By far the worst disaster occurred the day we went to fetch the big Acer from Neath. We got the huge tree into the Luton, just. It went in roots first. We realised we now had it in like a fish trap, and that extracting the branches, with them forking into the van sides, was going to be a nightmare. At that stage, that was the main challenge of the day.

Coming back over the Brecon Beacons, it got a lot worse. From the heath and sedge at the side of the road, a lamb shot across in front of us. The poor thing didn’t stand a chance. Mercifully it was killed instantly. So was the front of the van. There was a small hole too in the radiator. However, it was not pouring out, and so I thought I would drive it to Brecon, the closest town. If it was getting hot by then, I would see help there.

My sister had come down in her car to help. As I got towards Brecon, I could see the temperature gauge start to climb. I was not going to blow up the van, and so I stopped in a lay-by. I called my sister. She turned round, came back and found me.

I had no idea what to do. Serendipity took over. My sister had worked at Brecon and she recalled that the vans used by the National Park sometimes were taken to a garage on the edge of town. The place specialised in trucks. So off she went for advice. Half an hour later she returned with ten bottles of Buxton water and a canister of sludge. Apparently, this stuff was designed to fix lorry radiators, even with very big holes. We gave it another half hour to cool down and then we poured it into the rad with the water. It worked. We sailed back to the garden.
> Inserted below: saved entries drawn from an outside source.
-- ==== Sys2Proof/Tests/Slice0.lean ====
section
/-! SUPPORT. Tests: decoding from written-out words, the well-formedness checks, one step per command against the vectors of
95_test_vectors.md, and for every statement with hypotheses a concrete state that meets them. -/

namespace Sys2Proof.Tests

open Sys2Proof Sys2Proof.Machine
open Host (Outcome)

/-! ### Helpers -/

/-- The state an outcome holds; the state after reset where it stops. -/
def nextOf : Outcome State Fault Refusal → State
  | .next t => t
  | .fault _ => State.reset
  | .refused _ => State.reset

/-- A state with a frame in IN_BUF. -/
def received (ctrl : BitVec 3) (bytes : List Byte) : State :=
  { State.reset with ctrl := ctrl, inLen := BitVec.ofNat 8 bytes.length, inBuf := Memory.writeBytes [] 0 bytes }

/-- A state with a frame description to pack, its frame control given as a word. -/
def described (fc : Half) (fd : FrameDesc) : State :=
  { State.reset with ctrl := 0b110, fd := { fd with fc := fcDecode fc } }

/-- V-U5: the acknowledgment of 95_test_vectors.md, five bytes. -/
def ackFrame : State := received 0b011 [0x02, 0x00, 0x07, 0x07, 0xC1]

/-- V-U17: a beacon with a source address and one payload byte. -/
def beaconFrame : State := received 0b011 [0x00, 0x80, 0x01, 0x34, 0x12, 0x00, 0x00, 0xAA, 0x70, 0x8B]

/-- V-U18: a data frame whose destination PAN ID is inferred. -/
def inferringFrame : State :=
  received 0b011 [0x01, 0xC0, 0x09, 0x22, 0x11, 0x01, 0x02, 0x03, 0x04, 0x05, 0x06, 0x07, 0x08, 0x03, 0xBD]

/-- V-U38: a data frame whose source PAN ID is inferred from the compression flag. -/
def compressedFrame : State := received 0b011 [0x41, 0x88, 0x01, 0x34, 0x12, 0xFF, 0xFF, 0x01, 0x00, 0x58, 0xBD]

/-- L1-A: the frame description of Scenario A, 13 bytes when packed. -/
def scenarioA : State :=
  described 0x8801 { FrameDesc.zero with seq := 0x05, dpan := 0x1234, daddr := 0xABCD, span := 0x5678, saddr := 0x0001 }

/-- V-PK1: an acknowledgment to pack, five bytes. -/
def ackToPack : State := described 0x0002 { FrameDesc.zero with seq := 0x07 }

/-- V-PK1's output, with NOP to come: OUT_BUF holds a whole frame. -/
def packedAck : State :=
  { State.reset with
    result := 0x00, outLen := 5, outBuf := [(0, 0x02), (2, 0x07), (3, 0x07), (4, 0xC1)]
    host := [.write 0x000 0x00] }

/-! ### Decoding: words written out from the spec's encodings -/

/-- 30_encoding.md R81, each code bit by bit. -/
theorem test_decode_commands :
    decode [0b00000000] = .ok (.nop, []) ∧ decode [0b00000001] = .ok (.unpack, []) ∧
    decode [0b00000010] = .ok (.pack, []) ∧ decode [0b00000011] = .ok (.resolve, []) ∧
    decode [0b00000100] = .ok (.crc16, []) := ⟨rfl, rfl, rfl, rfl, rfl⟩

/-- 30_encoding.md R82: the first and the last reserved code, and a high bit on a listed one. -/
theorem test_decode_reserved :
    decode [0b00000101] = .error (.reservedCommand 0x05) ∧ decode [0b11111111] = .error (.reservedCommand 0xFF) ∧
    decode [0b10000001] = .error (.reservedCommand 0x81) ∧ decode [] = .error .noByte := ⟨rfl, rfl, rfl, rfl⟩

/-- V-F9, bit by bit from 30_encoding.md R83: src none, version 2, dst extended, no IE, no SNS, bit 7 clear, compression,
ack request, no pending, security, command. -/
theorem test_fcDecode_V_F9 :
    fcDecode 0b0010110001101011 =
      ⟨.command, true, false, true, true, false, false, .extended, .v10, .none⟩ := by decide

/-- V-F3 and V-F1: all bits set, of which bit 7 is dropped; the fixture's word. -/
theorem test_fc_V_F3_F1 :
    fcEncode (fcDecode 0xFFFF) = 0xFF7F ∧
    fcDecode 0x8841 = ⟨.data, false, false, false, true, false, false, .short, .v00, .short⟩ := by decide

/-- 30_encoding.md R87, the numbers of the result codes a row of the table at a time. -/
theorem test_result_codes :
    [ResultCode.success, .parameterError, .frameSizeError, .unsupportedFeature, .invalidAddressingMode,
      .invalidFrameVersion, .unsupportedFrameType, .fcsMismatch, .unknownCommand, .noResult].map ResultCode.code =
    [0x00, 0x01, 0x02, 0x03, 0x04, 0x05, 0x06, 0x07, 0x08, 0xFF] := by decide

/-- 30_encoding.md R94: a wide write is least significant byte first; `copy` is reads and writes in turn. -/
theorem test_host_forms :
    (HostForm.wr16 0x00A 0x1234).expand = [.write 0x00A 0x34, .write 0x00B 0x12] ∧
    (HostForm.copy 0x100 0x080 2).expand =
      [.read 0x100, .writeReadData 0x080, .read 0x101, .writeReadData 0x081] ∧
    (HostForm.cmd .crc16).expand = [.write 0x000 0x04] := by decide

/-! ### The well-formedness checks refuse ill-formed terms -/

/-- Each form that crosses the window's end is refused, and the last one inside is not. -/
theorem test_wf_hostForm :
    (HostForm.wr 0x200 0).wf = false ∧ (HostForm.rd 0x200).wf = false ∧ (HostForm.wr16 0x1FF 0).wf = false ∧
    (HostForm.wr64 0x1F9 0).wf = false ∧ (HostForm.rd16 0x1FF).wf = false ∧ (HostForm.rd64 0x1F9).wf = false ∧
    (HostForm.wrbuf 0x1FE [1, 2, 3]).wf = false ∧ (HostForm.copy 0x1F8 0x080 9).wf = false ∧
    (HostForm.copy 0x100 0x1F8 9).wf = false ∧ (HostForm.wr64 0x1F8 0).wf = true := by decide

theorem test_wf_hostEvent :
    (HostEvent.write 0x200 0).wf = false ∧ (HostEvent.read 0x200).wf = false ∧
    (HostEvent.writeReadData 0x200).wf = false ∧ (HostEvent.read 0x1FF).wf = true ∧ HostEvent.reset.wf = true := by decide

theorem test_wf_panIdRow :
    PanIdRow.wf ⟨.reserved, .none, false, false, false⟩ = false ∧
    PanIdRow.wf ⟨.none, .reserved, false, false, false⟩ = false ∧ standardTable.all PanIdRow.wf = true := by decide

/-- One parameter out of range at a time. -/
theorem test_wf_config :
    Config.wf { standard with minFrameLen := 1 } = false ∧ Config.wf { standard with minFrameLen := 129 } = false ∧
    Config.wf { standard with maxFrameLen := 129 } = false ∧ Config.wf { standard with maxPackLen := 129 } = false ∧
    Config.wf { standard with panIdV2Table := [⟨.reserved, .none, false, false, false⟩] } = false ∧
    Config.wf standard = true := by decide

/-- A frame space that lists a 0x00, repeats an address, is out of order or leaves the buffer is not canonical. -/
theorem test_wf_memory :
    ¬Memory.wf [(3, 0)] ∧ ¬Memory.wf [(3, 1), (3, 1)] ∧ ¬Memory.wf [(4, 1), (3, 1)] ∧ ¬Memory.wf [(128, 1)] ∧
    Memory.wf [(0, 1), (127, 1)] := by decide

/-! ### One step per command, against the vectors -/

/-- Writing 0x00 removes the entry. -/
theorem test_memory_write :
    Memory.write [(3, 1), (5, 2)] 3 0 = [(5, 2)] ∧ Memory.write [(5, 2)] 3 7 = [(3, 7), (5, 2)] ∧
    Memory.writeBytes [] 126 [1, 0] = [(126, 1)] := by decide

/-- V-NOP2: NOP after V-U17 leaves RESULT, STATUS and the FD. -/
theorem test_nop : exec .nop (nextOf (exec .unpack beaconFrame)) = .next (nextOf (exec .unpack beaconFrame)) := rfl

/-- V-U18: the destination PAN ID is inferred from the source one. -/
theorem test_unpack_infers :
    (nextOf (exec .unpack inferringFrame)).result = 0x00 ∧ (nextOf (exec .unpack inferringFrame)).status = 0x6 ∧
    (nextOf (exec .unpack inferringFrame)).fd.dpan = 0x1122 ∧
    (nextOf (exec .unpack inferringFrame)).fd.saddr = 0x0807060504030201 := by decide +kernel

/-- V-U32's point on V-U5: the FCS is little-endian; the failure clears the FD. -/
theorem test_unpack_fcs_order :
    nextOf (exec .unpack { received 0b011 [0x02, 0x00, 0x07, 0xC1, 0x07] with fd := scenarioA.fd }) =
      { received 0b011 [0x02, 0x00, 0x07, 0xC1, 0x07] with result := 0x07 } := by decide +kernel

/-- V-PK18: a short address sends its low two bytes. -/
theorem test_pack_short_address :
    (nextOf (exec .pack (described 0x0803
      { FrameDesc.zero with seq := 0x01, dpan := 0x0102, daddr := 0xFFFFFFFFFFFF0304 }))).outBuf.readBytes 0 10 =
      [0x03, 0x08, 0x01, 0x02, 0x01, 0x04, 0x03, 0x23, 0xB4, 0x00] := by decide +kernel

/-- V-PK12: a frame of 128 bytes is too long to send. -/
theorem test_pack_too_long :
    (nextOf (exec .pack (described 0x8801 { FrameDesc.zero with seq := 0x01, plen := 115 }))).result = 0x02 := by
  decide +kernel

/-- V-RS6 and V-RS18: row 12 of the table; the version is tested before the mode. -/
theorem test_resolve :
    (nextOf (exec .resolve (described 0xEC41 .zero))).status = 0x0 ∧
    (nextOf (exec .resolve (described 0xEC41 .zero))).result = 0x00 ∧
    (nextOf (exec .resolve (described 0x7001 .zero))).result = 0x05 := by decide +kernel

/-- V-RS7: row 17. -/
theorem test_resolve_row_17 : (nextOf (exec .resolve (described 0xAC41 .zero))).status = 0x1 := by decide +kernel

/-- V-CRC6: the check value of "123456789". -/
theorem test_crc16 :
    (nextOf (exec .crc16 (received 0 [0x31, 0x32, 0x33, 0x34, 0x35, 0x36, 0x37, 0x38, 0x39]))).crcOut = 0x2189 := by
  decide +kernel

/-- V-CRC15: a length above 128. -/
theorem test_crc16_too_long :
    nextOf (exec .crc16 { State.reset with inLen := 200, crcOut := 0x1234 }) =
      { State.reset with inLen := 200, result := 0x02 } := by decide +kernel

/-- V-NOP5: a reserved code straight after reset; CMD reads it back. -/
theorem test_reserved_code :
    nextOf (step { State.reset with host := [.write 0x000 0x80] }) = { State.reset with cmd := 0x80, result := 0x08 } := by
  decide +kernel

/-- The table word placed for the host is what the next step runs: CRC16 of nothing. -/
theorem test_withFetchWord :
    nextOf (step (State.reset.withFetchWord 8 0x04)) = { State.reset with cmd := 0x04, result := 0x00 } := by decide +kernel

/-- The register view of section 2.1: FD_FC written with 0xFFFF reads 0xFF7F. -/
theorem test_fdFc_view :
    (nextOf (Host.Core.run core 2 (State.reset.setHost (HostForm.wr16 0x008 0xFFFF).expand))).windowLE 2 0x008 =
      some 0xFF7F := by decide +kernel

/-- 43_fcs.md R182: one entry of the table, at a row's start. -/
theorem test_crcTable : crcTable[0x80]? = some 0x8408 := by decide

/-- A window address of the host stands for its offset, whatever WINDOW_BASE is. -/
theorem test_offsetOf : offsetOf (Config.windowBase + 0x1FF) = some 0x1FF := by
  rw [offsetOf, if_pos ⟨by omega, by simp [windowSize]⟩]
  simp

/-! ### Witnesses: a concrete state for the hypotheses of each statement -/

theorem witness_ResetSetsEveryRegister :
    ∃ (s : State) (es : List HostEvent), s.host = HostEvent.reset :: es ∧ s.result = 0x00 ∧ 0x1FF < 0x200 :=
  ⟨{ packedAck with host := [.reset, .read 0] }, [.read 0], rfl, rfl, by decide⟩

theorem witness_ResetAbandonsCommand :
    ∃ (s : State) (c : Byte) (es : List HostEvent), s.host = HostEvent.write 0x000 c :: HostEvent.reset :: es :=
  ⟨ackFrame.withHost [.write 0x000 0x01, .reset], 0x01, [], rfl⟩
After that, decanting the tree did not seem such a daunting task. We got it off just before it got dark. Put a hose on the old duvet tied round the roots, and came back the next day to plant. It cost £250 excess on the van, but the tree was back safe. If only the same were true for the lamb.

We have had no other disasters on a similar scale. But we have destroyed tools and scratched the boots of cars, and a small scratch on my sister’s bumper moving things we should not have. We have demolished bits of fence, pulled out a fence post, broken the outside tap. I have tripped over twice; second time I loosened a tooth. Not great.
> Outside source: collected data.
-- ==== Sys2Proof/Safety.lean ====
section
/-! DEFINITION. What a good state and a safe run are, in the terms the statements use: the invariants of 10_state.md R13
with the canonical form of the stores, and what a host can observe of a state (10_state.md R20). -/

namespace Sys2Proof.Machine

/-- The invariants of one slot (10_state.md R13), and the canonical form of its store, which lists no index outside
`CAP_BYTES` (R19). -/
abbrev Slot.wf (capBytes : Nat) (sl : Slot) : Prop :=
  sl.cursor.toNat ≤ sl.bitCount.toNat ∧ sl.bitCount.toNat ≤ 8 * capBytes ∧
    (sl.valid = false → sl.bitCount = 0 ∧ sl.cursor = 0) ∧
    sl.bytes.wf ∧ ∀ x ∈ sl.bytes.cells, x.1 < capBytes

/-- The invariants of 10_state.md R13 alone, with legal parameters: nothing is asked of the stores or of the ports. -/
abbrev State.inBounds (s : State) : Prop :=
  s.cfg.wf ∧ s.slots.length = s.cfg.nbuf ∧ ∀ sl ∈ s.slots,
    sl.cursor.toNat ≤ sl.bitCount.toNat ∧ sl.bitCount.toNat ≤ 8 * s.cfg.capBytes ∧
      (sl.valid = false → sl.bitCount = 0 ∧ sl.cursor = 0)

/-- A good state: legal parameters, `NBUF` slots, every slot good. Nothing is asked of the port fields. -/
abbrev State.wf (s : State) : Prop :=
  s.cfg.wf ∧ s.slots.length = s.cfg.nbuf ∧ ∀ sl ∈ s.slots, sl.wf s.cfg.capBytes

/-- A step that ends in a next state (60_exceptions.md R178: "The block never aborts, halts, hangs"). -/
abbrev Safe (o : Host.Outcome State Fault Refusal) : Prop := ∃ t, o = .next t

/-- Two slots a host cannot tell apart: equal registers and equal bytes in use (10_state.md R19, R20). -/
abbrev Slot.Same (x y : Slot) : Prop :=
  x.valid = y.valid ∧ x.bitCount = y.bitCount ∧ x.cursor = y.cursor ∧
    ∀ i, i < x.len → x.bytes.read i = y.bytes.read i

/-- Two states a host cannot tell apart: they may differ only in bytes at or above `LEN` of some slot. -/
abbrev State.Same (s t : State) : Prop :=
  s.cfg = t.cfg ∧ s.slots.length = t.slots.length ∧
    (∀ (n : Nat) (x y : Slot), s.slots[n]? = some x → t.slots[n]? = some y → x.Same y) ∧
    s.pending = t.pending ∧ s.streamIn = t.streamIn ∧ s.streamAccept = t.streamAccept ∧ s.response = t.response

/-! ### The terms of the statements -/

/-- Slot `b` is present and holds the Bit Buffer `sl` (60_exceptions.md R171). -/
abbrev State.Holds (s : State) (b : SlotNo) (sl : Slot) : Prop := s.slot? b = some sl ∧ sl.valid = true

/-- Slot `b` exists and holds no Bit Buffer; `sl` is what its registers and its store are (40_buffer.md R70). -/
abbrev State.Vacant (s : State) (b : SlotNo) (sl : Slot) : Prop := s.slot? b = some sl ∧ sl.valid = false

/-- Slot `b` is absent: `b ≥ NBUF`, or it holds no Bit Buffer (60_exceptions.md R171). -/
abbrev State.Absent (s : State) (b : SlotNo) : Prop :=
  s.cfg.nbuf ≤ b.toNat ∨ ∃ sl, s.slots[b.toNat]? = some sl ∧ sl.valid = false

/-- The command ends with an error status: no slot changes, both result words are 0 (60_exceptions.md R177). -/
abbrev Raises (i : Instr) (s : State) (st : Status) : Prop := exec i s = .next (s.respond ⟨st, 0, 0, []⟩)

/-- The command ends with `OK` and the result word `r0`; no slot changes. -/
abbrev Answers (i : Instr) (s : State) (r0 : Word) : Prop := exec i s = .next (s.respond ⟨.ok, r0, 0, []⟩)

/-- The command ends with the response `r`; slot `b` has become `sl`, and no other slot changes. -/
abbrev Becomes (i : Instr) (s : State) (b : SlotNo) (sl : Slot) (r : Response) : Prop :=
  exec i s = .next ((s.setSlot b sl).respond r)

/-- The `OPC` byte of an instruction's header (30_encoding.md R52). -/
def opcodeByte (i : Instr) : BitVec 8 := (encode i).header.extractLsb' 0 8

/-- The operand words and the payload of a packet are those its row asks for: as many words as the row has, and a payload
of `A2` bytes for the CRC commands and of none for the others (30_encoding.md R57 item 2). -/
abbrev RowFits (r : Row) (p : Packet) : Prop :=
  p.operands.length = r.words ∧
    (if r.op = .crcgen ∨ r.op = .crcvfy then p.operands[2]?.map BitVec.toNat = some p.payload.length
      else p.payload = [])

/-- The slot named by the `BUF` field of a command that has one (30_encoding.md R56). -/
def slotOf (i : Instr) : Option SlotNo :=
  match i with
  | .create b _ => some b
  | .destroy b => some b
  | .bitlen b => some b
  | .pos b => some b
  | .isalign b _ => some b
  | .align b _ => some b
  | .skip b _ => some b
  | .peek b _ _ => some b
  | .read b _ _ => some b
  | .write b _ _ _ => some b
  | .rdun b _ _ _ => some b
  | .wrun b _ _ _ _ => some b
  | .rdeg b _ _ _ => some b
  | .wreg b _ _ _ _ => some b
  | .crcgen _ _ _ _ _ => none
  | .crcvfy _ _ _ _ _ _ => none
  | .refill b _ => some b
  | .flush b => some b

/-- The row of the opcode map an instruction belongs to, by name (30_encoding.md R56). -/
def opcodeOf (i : Instr) : Opcode :=
  match i with
  | .create _ _ => .create
  | .destroy _ => .destroy
  | .bitlen _ => .bitlen
  | .pos _ => .pos
  | .isalign _ _ => .isalign
  | .align _ _ => .align
  | .skip _ _ => .skip
  | .peek _ _ _ => .peek
  | .read _ _ _ => .read
  | .write _ _ _ _ => .write
  | .rdun _ _ _ _ => .rdun
  | .wrun _ _ _ _ _ => .wrun
  | .rdeg _ _ _ _ => .rdeg
  | .wreg _ _ _ _ _ => .wreg
  | .crcgen _ _ _ _ _ => .crcgen
  | .crcvfy _ _ _ _ _ _ => .crcvfy
  | .refill _ _ => .refill
  | .flush _ => .flush

/-- The statuses each command may end with: `OK`, and the rows of 60_exceptions.md R170 whose "Raised by" names it. -/
def statusesOf (op : Opcode) : List Status :=
  match op with
  | .create => [.ok, .absentBuffer, .slotInUse, .alloc]
  | .destroy => [.ok, .absentBuffer]
  | .bitlen => [.ok, .absentBuffer]
  | .pos => [.ok, .absentBuffer]
  | .isalign => [.ok, .absentBuffer, .granularity]
  | .align => [.ok, .absentBuffer, .granularity, .alloc]
  | .skip => [.ok, .absentBuffer, .skipBelowStart, .alloc]
  | .peek => [.ok, .absentBuffer, .widthRange, .capacity]
  | .read => [.ok, .absentBuffer, .widthRange, .capacity]
  | .write => [.ok, .absentBuffer, .widthRange, .alloc]
  | .rdun => [.ok, .absentBuffer, .stopBit, .capacity]
  | .wrun => [.ok, .absentBuffer, .stopBit, .valueDomain, .alloc]
  | .rdeg => [.ok, .absentBuffer, .stopBit, .valueDomain, .capacity]
  | .wreg => [.ok, .absentBuffer, .stopBit, .valueDomain, .alloc]
  | .crcgen => [.ok, .widthRange]
  | .crcvfy => [.ok, .widthRange]
  | .refill => [.ok, .absentBuffer, .partialTail, .alloc, .short]
  | .flush => [.ok, .absentBuffer, .short]

/-- The physical bit of its byte that stream position `p` names (20_memory.md R33). -/
def physicalBit (bio : BitOrder) (p : Nat) : Nat :=
  match bio with
  | .msbit => 7 - p % 8
  | .lsbit => p % 8

/-- The bit at stream position `p` of a store (20_memory.md R30, R33). -/
def Memory.bit (m : Memory) (bio : BitOrder) (p : Nat) : Bool := (m.read (p / 8)).getLsbD (physicalBit bio p)

/-- The start `s` of the chunk that holds stream bit `k` of the field of `w` bits at position `c`: chunk 0 is
`[0, min(8 − c mod 8, w))`, each later chunk starts where the previous one ended (41_bitcodec.md R92). -/
def chunkStart (c w k : Nat) : Nat :=
  let n := min (8 - c % 8) w
  if k < n then 0 else n + 8 * ((k - n) / 8)

/-- The length `n` of that chunk: `min(8 − c mod 8, w)` for chunk 0, else `min(8, w − start)` (41_bitcodec.md R92). -/
def chunkSize (c w k : Nat) : Nat :=
  let n := min (8 - c % 8) w
  if k < n then n else min 8 (w - chunkStart c w k)

/-- The value bit that stream bit `k` of a field carries: its significance inside the chunk, plus the weight of the
chunk (the two tables of 41_bitcodec.md R92). -/
def fieldBit (c w k : Nat) (pp : Policy) : Nat :=
  let s := chunkStart c w k
  let n := chunkSize c w k
  (match pp.bio with
    | .msbit => n - 1 - (k - s)
    | .lsbit => k - s) +
  (match pp.byo with
    | .msbyte => w - s - n
    | .lsbyte => s)

/-- The byte at index `i` after growth to `t` bits: 0 where it comes into use, else as before (20_memory.md R36). -/
def Slot.grownByte (sl : Slot) (t i : Nat) : Byte :=
  if bytesFor sl.bitCount.toNat ≤ i ∧ i < bytesFor t then 0x00 else sl.bytes.read i

/-- The bit at stream position `p` after growth to `t` bits: 0 in the bytes that come into use, else as before
(20_memory.md R36). -/
def Slot.grownBit (sl : Slot) (t : Nat) (bio : BitOrder) (p : Nat) : Bool :=
  if bytesFor sl.bitCount.toNat ≤ p / 8 ∧ p / 8 < bytesFor t then false else sl.bytes.bit bio p

/-- The stop bit as a truth value; `STOP` = 0 or 1 (42_varlen.md R111). -/
def stopValue (stop : StopField) : Bool := stop == 1

/-- `g` is one of 1, 2, 4, ..., 2^63 (40_buffer.md, before R70). -/
abbrev PowerOfTwo (g : Word) : Prop := ∃ n, n < 64 ∧ g.toNat = 2 ^ n

end Sys2Proof.Machine
end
Nonetheless, luck has been on our side. There have certainly been things that went wrong and turned out for the best. I have found things that were great for the garden, but the person couldn’t wait for collection.

The azaleas and rhododendron section is planted. To divide from the rest, soon we will build a ‘four-eye’ bamboo fence. This will make it look like a wood with a grass plain in front. We have some fantastic swaying grasses for that part.

There was a garden down in Cardiff that had many peris, camellia and aucuba. They wanted them moved to build a drive. We fixed to go three days later. All arranged, but they gave them to someone else. Within their rights, of course; annoying though as one makes plans about such things. Then someone offered me a Picea abies: a horizontal Christmas tree. They are so fantastic. Van was already booked. Down to Swansea and we had another star of the garden. It’s nearly 2m across. They grow 10-15cm a year. We never could have expected to find one as mature as that. Things are sometimes meant to be. Miraculously it’s doing fine.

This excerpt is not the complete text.